*Problem description*:
Once the line holding "unit := 0x21" is found in the listing below, write it out and each later line exactly, up to and including the one holding "if d.b 4 39".

*Study material*:
Content starts
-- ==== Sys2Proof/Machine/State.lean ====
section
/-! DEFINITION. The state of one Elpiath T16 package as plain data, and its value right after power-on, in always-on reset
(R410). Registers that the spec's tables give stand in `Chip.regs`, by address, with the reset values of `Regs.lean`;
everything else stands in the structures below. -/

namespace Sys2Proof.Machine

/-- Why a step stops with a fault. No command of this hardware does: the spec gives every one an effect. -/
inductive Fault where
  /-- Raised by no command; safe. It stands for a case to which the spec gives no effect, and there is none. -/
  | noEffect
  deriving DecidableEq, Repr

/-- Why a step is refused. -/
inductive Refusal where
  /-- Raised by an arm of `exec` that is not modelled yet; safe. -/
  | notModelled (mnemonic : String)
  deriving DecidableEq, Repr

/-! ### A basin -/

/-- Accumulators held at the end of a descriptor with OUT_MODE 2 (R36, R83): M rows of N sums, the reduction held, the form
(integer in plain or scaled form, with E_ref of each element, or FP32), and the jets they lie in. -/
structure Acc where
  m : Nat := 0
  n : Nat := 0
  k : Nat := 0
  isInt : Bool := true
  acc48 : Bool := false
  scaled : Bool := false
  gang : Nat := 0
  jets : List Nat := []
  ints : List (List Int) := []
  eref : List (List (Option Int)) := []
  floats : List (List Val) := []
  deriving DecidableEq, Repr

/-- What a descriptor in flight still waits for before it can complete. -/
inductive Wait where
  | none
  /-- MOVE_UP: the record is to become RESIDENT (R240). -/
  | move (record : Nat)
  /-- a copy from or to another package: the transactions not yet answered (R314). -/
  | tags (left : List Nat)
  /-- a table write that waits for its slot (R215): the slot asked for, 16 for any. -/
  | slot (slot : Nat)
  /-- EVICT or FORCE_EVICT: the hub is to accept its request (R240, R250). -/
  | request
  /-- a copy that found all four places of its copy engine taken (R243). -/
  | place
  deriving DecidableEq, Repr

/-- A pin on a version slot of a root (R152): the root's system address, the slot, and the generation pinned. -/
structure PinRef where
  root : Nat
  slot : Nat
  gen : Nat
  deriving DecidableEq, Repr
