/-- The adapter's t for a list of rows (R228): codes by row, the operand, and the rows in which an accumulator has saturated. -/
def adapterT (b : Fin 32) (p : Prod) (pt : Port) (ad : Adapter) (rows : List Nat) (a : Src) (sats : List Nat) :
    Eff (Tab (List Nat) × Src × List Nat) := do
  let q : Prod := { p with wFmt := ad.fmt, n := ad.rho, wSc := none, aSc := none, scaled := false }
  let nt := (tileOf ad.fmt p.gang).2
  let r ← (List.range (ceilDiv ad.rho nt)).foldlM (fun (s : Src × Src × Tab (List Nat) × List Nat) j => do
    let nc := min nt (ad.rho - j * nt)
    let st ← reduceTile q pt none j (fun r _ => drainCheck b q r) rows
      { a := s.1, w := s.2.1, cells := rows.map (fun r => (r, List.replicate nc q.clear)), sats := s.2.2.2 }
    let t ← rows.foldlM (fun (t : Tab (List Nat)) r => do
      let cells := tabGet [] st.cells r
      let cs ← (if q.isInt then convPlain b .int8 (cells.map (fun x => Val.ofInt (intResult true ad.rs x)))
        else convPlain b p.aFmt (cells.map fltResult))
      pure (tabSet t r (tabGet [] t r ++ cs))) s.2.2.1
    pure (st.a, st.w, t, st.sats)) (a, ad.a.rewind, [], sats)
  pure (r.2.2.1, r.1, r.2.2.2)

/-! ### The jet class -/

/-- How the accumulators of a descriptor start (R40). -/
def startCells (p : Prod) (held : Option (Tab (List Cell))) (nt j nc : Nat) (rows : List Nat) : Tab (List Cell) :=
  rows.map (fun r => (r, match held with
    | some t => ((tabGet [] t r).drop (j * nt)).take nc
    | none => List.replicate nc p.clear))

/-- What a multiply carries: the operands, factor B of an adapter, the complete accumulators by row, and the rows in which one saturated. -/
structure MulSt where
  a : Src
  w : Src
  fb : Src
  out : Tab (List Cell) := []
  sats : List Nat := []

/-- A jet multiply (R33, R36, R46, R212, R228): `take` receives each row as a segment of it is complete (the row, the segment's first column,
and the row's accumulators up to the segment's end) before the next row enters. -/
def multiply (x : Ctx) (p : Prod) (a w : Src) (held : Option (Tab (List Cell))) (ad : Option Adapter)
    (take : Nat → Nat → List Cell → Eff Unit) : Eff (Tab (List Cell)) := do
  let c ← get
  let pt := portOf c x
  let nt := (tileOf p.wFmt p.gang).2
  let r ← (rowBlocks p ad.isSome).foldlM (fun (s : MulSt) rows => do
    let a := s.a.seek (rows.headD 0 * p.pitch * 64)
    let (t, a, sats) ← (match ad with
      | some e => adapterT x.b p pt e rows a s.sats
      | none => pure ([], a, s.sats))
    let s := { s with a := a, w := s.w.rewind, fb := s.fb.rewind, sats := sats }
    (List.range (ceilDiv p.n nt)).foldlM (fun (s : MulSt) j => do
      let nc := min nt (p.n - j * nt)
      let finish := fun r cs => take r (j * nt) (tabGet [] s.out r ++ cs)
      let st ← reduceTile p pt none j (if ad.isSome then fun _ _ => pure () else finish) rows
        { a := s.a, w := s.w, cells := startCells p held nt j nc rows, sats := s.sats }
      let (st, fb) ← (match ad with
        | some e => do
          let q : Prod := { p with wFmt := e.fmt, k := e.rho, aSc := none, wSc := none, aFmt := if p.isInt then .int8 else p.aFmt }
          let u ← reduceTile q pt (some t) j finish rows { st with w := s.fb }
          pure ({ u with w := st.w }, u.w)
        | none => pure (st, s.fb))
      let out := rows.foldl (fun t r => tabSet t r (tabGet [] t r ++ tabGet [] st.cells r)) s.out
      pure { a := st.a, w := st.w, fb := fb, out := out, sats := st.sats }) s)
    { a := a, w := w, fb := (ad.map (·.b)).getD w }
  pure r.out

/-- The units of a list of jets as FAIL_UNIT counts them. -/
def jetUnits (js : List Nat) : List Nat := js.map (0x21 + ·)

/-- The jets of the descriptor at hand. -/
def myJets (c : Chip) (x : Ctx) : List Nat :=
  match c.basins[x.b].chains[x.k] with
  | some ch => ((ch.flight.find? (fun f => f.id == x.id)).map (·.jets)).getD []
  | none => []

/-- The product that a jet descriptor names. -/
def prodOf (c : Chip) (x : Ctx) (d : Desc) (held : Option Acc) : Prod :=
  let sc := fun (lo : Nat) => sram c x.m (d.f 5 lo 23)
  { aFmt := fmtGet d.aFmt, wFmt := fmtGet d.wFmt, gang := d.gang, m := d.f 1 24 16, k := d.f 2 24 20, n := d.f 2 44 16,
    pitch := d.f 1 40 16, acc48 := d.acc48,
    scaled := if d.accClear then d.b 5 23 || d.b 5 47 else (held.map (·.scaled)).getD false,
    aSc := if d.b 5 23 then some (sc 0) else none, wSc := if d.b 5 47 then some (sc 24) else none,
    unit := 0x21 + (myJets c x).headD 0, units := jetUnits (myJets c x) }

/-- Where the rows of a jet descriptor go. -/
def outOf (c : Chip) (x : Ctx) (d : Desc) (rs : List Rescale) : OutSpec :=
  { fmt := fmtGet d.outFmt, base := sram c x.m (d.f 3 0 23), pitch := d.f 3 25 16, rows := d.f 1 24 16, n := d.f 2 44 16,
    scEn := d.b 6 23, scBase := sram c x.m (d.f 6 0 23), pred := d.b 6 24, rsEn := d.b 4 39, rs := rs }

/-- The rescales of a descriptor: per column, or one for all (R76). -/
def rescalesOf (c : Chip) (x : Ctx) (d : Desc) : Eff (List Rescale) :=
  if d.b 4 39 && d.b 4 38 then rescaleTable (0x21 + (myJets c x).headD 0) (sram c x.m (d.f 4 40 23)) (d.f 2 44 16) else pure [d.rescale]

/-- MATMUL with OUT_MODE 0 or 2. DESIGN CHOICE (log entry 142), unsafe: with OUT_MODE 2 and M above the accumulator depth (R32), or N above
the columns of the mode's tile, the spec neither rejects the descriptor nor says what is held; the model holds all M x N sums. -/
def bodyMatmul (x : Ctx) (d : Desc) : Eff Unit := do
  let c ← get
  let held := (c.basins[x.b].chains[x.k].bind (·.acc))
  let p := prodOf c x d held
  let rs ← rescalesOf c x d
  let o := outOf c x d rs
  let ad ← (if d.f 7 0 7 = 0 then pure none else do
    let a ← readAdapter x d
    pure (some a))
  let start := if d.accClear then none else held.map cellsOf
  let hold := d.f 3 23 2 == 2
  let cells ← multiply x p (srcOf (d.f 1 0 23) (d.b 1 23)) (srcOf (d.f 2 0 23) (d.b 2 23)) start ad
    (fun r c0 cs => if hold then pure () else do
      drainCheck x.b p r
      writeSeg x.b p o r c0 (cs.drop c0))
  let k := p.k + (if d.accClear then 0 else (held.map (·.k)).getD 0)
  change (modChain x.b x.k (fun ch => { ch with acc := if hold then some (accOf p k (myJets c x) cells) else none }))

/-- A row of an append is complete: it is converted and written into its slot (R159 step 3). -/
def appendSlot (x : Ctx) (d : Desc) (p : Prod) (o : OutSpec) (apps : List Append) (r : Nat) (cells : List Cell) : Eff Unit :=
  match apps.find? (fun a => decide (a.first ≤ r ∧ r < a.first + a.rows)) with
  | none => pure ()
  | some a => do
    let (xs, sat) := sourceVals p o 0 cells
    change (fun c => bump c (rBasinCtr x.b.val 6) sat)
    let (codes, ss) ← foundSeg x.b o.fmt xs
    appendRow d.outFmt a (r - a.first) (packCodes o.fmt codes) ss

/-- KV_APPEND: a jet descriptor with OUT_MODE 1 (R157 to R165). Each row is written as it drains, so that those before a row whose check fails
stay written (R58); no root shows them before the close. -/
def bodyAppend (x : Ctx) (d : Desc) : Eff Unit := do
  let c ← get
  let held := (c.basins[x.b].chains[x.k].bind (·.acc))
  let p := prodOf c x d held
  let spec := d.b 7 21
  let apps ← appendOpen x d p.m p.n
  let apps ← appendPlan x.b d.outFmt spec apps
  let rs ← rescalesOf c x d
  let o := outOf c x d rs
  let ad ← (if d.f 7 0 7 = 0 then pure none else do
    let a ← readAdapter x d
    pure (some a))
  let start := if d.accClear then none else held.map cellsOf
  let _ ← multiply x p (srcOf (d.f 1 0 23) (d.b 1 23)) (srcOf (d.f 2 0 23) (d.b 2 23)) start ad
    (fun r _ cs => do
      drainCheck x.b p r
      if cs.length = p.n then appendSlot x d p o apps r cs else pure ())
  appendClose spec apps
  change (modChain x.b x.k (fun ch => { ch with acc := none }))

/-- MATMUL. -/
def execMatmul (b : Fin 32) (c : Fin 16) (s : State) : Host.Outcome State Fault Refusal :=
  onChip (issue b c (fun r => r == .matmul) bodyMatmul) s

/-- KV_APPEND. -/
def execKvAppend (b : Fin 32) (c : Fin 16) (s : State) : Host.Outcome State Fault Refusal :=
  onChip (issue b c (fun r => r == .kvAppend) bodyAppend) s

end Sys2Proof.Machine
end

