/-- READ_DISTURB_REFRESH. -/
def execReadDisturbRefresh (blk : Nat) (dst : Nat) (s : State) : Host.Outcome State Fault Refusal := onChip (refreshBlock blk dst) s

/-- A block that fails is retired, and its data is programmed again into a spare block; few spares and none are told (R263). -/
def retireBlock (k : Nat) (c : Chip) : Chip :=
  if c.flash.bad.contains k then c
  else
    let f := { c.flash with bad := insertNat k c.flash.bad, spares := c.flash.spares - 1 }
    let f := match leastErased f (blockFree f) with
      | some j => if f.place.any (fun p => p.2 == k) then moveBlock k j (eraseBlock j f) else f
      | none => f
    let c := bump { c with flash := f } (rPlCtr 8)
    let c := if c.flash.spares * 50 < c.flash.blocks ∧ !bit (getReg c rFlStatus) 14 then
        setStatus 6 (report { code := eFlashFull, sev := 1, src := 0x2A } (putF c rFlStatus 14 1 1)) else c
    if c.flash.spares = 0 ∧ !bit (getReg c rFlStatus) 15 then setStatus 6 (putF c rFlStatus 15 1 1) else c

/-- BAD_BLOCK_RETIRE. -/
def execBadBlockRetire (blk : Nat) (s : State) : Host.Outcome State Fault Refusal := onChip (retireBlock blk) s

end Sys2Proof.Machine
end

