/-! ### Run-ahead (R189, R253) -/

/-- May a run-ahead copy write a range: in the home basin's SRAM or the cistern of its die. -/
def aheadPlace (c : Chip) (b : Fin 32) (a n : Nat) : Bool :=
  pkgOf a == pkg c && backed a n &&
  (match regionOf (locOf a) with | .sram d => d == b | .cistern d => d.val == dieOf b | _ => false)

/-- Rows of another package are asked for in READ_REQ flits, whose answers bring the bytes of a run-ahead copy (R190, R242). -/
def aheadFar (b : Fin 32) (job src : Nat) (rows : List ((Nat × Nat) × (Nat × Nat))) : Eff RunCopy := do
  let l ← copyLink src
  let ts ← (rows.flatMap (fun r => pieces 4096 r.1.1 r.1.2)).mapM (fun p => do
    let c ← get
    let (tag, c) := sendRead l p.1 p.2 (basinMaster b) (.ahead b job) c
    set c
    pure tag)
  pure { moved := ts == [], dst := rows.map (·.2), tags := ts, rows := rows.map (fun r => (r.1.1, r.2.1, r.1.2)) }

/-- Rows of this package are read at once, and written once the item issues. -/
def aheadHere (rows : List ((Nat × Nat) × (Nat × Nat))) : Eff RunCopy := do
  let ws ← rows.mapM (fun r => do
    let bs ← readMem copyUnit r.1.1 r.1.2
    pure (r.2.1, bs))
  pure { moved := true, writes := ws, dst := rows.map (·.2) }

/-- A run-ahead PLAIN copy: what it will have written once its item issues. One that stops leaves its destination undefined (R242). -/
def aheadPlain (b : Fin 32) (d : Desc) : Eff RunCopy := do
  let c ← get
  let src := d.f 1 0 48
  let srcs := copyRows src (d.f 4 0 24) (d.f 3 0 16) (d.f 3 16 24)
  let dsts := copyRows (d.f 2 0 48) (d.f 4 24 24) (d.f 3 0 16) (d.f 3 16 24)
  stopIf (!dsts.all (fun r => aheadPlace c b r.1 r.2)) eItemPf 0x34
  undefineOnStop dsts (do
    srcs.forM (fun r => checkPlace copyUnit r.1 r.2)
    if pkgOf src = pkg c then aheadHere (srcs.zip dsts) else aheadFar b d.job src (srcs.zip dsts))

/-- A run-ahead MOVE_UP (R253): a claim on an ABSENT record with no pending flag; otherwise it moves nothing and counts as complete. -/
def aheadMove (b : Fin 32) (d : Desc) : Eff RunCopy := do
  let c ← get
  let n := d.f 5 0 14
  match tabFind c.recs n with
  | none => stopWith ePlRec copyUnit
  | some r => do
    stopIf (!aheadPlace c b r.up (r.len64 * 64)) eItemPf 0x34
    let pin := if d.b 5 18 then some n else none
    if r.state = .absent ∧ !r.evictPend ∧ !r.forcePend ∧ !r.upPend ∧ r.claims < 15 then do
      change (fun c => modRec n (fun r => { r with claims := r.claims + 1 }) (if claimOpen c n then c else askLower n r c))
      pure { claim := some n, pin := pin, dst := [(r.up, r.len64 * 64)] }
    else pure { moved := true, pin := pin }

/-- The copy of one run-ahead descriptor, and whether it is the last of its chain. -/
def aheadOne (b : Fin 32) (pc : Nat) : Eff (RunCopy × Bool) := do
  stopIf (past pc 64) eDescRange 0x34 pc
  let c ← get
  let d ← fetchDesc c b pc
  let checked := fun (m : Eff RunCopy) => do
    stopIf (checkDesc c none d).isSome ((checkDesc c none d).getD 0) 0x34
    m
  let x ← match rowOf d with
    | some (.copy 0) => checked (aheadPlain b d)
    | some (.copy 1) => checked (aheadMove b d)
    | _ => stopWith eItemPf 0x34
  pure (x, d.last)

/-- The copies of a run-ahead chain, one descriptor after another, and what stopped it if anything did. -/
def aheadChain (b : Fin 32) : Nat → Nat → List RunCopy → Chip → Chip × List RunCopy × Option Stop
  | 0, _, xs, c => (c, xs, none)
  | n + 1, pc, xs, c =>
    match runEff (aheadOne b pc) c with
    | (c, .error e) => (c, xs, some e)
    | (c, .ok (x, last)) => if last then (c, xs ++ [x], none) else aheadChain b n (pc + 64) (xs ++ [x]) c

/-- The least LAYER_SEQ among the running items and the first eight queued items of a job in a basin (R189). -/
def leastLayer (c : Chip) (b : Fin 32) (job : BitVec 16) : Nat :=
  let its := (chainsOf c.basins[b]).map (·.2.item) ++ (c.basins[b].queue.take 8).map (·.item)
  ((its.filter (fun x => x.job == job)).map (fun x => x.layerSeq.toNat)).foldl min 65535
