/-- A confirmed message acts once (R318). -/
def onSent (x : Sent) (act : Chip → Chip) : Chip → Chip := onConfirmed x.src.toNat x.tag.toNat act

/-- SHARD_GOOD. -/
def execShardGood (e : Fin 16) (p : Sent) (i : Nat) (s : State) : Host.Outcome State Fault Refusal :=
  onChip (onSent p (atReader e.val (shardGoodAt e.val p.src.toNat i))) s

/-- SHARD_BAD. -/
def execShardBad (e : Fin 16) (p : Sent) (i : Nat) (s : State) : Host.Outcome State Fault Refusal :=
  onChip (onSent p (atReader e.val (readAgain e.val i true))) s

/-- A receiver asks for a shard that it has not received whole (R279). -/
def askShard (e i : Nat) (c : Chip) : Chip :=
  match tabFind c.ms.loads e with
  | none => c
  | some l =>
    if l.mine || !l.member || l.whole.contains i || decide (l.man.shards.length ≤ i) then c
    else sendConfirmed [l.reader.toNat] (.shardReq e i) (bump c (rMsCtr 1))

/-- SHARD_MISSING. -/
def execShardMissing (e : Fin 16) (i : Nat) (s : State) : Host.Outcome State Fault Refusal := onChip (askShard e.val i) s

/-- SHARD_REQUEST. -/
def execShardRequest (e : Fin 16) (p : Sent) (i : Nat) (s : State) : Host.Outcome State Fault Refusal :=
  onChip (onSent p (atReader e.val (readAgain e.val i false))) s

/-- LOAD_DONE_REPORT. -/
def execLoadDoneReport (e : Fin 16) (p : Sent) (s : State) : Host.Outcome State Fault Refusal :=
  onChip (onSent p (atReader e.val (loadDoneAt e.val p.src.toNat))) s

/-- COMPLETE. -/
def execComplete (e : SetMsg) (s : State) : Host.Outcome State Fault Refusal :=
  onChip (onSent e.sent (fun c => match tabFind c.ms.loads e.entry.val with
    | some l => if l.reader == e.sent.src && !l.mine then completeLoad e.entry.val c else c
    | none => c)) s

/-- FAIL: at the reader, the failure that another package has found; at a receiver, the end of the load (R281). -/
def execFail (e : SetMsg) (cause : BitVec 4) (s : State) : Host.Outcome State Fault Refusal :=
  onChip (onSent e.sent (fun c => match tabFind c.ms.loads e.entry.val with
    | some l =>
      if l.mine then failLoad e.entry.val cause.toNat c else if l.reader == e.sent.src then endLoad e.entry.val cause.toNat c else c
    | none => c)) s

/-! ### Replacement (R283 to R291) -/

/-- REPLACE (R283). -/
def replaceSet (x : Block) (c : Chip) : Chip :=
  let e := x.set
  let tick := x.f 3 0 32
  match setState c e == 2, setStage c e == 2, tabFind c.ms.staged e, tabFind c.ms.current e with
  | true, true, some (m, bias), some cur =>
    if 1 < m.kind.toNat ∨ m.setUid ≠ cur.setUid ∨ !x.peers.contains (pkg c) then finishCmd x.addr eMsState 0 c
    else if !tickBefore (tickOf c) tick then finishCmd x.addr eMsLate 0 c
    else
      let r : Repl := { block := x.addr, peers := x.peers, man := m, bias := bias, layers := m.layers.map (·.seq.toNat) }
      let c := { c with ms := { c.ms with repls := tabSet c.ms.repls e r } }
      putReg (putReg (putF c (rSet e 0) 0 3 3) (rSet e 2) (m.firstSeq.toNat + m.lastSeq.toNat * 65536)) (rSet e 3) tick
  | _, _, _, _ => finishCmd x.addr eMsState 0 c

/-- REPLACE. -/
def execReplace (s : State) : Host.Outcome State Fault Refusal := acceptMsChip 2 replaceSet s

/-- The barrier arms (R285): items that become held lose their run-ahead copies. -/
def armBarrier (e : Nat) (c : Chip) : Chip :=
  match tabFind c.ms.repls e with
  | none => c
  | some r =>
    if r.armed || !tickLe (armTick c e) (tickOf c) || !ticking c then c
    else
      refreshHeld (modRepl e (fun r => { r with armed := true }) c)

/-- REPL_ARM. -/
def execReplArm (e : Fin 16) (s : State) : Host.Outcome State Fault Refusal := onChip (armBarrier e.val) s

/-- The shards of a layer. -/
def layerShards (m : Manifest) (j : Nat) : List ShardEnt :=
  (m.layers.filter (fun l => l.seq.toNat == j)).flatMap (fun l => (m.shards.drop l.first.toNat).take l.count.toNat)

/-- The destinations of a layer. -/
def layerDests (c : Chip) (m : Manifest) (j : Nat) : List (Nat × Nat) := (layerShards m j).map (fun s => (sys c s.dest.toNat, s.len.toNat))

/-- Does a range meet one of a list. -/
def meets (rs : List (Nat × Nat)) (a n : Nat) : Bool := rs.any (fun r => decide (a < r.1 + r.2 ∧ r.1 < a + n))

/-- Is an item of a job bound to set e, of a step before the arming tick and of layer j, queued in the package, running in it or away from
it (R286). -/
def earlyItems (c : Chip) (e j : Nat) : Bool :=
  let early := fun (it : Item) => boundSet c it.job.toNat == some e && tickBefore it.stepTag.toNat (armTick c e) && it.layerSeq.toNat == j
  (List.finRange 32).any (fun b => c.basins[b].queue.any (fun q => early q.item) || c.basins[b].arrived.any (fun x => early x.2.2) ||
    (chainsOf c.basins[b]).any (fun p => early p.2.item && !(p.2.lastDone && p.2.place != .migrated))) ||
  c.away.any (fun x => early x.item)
Content ends
*Task solution*:
    unit := 0x21 + (myJets c x).headD 0, units := jetUnits (myJets c x) }

/-- Where the rows of a jet descriptor go. -/
def outOf (c : Chip) (x : Ctx) (d : Desc) (rs : List Rescale) : OutSpec :=
  { fmt := fmtGet d.outFmt, base := sram c x.m (d.f 3 0 23), pitch := d.f 3 25 16, rows := d.f 1 24 16, n := d.f 2 44 16,
    scEn := d.b 6 23, scBase := sram c x.m (d.f 6 0 23), pred := d.b 6 24, rsEn := d.b 4 39, rs := rs }

/-- The rescales of a descriptor: per column, or one for all (R76). -/
def rescalesOf (c : Chip) (x : Ctx) (d : Desc) : Eff (List Rescale) :=
  if d.b 4 39 && d.b 4 38 then rescaleTable (0x21 + (myJets c x).headD 0) (sram c x.m (d.f 4 40 23)) (d.f 2 44 16) else pure [d.rescale]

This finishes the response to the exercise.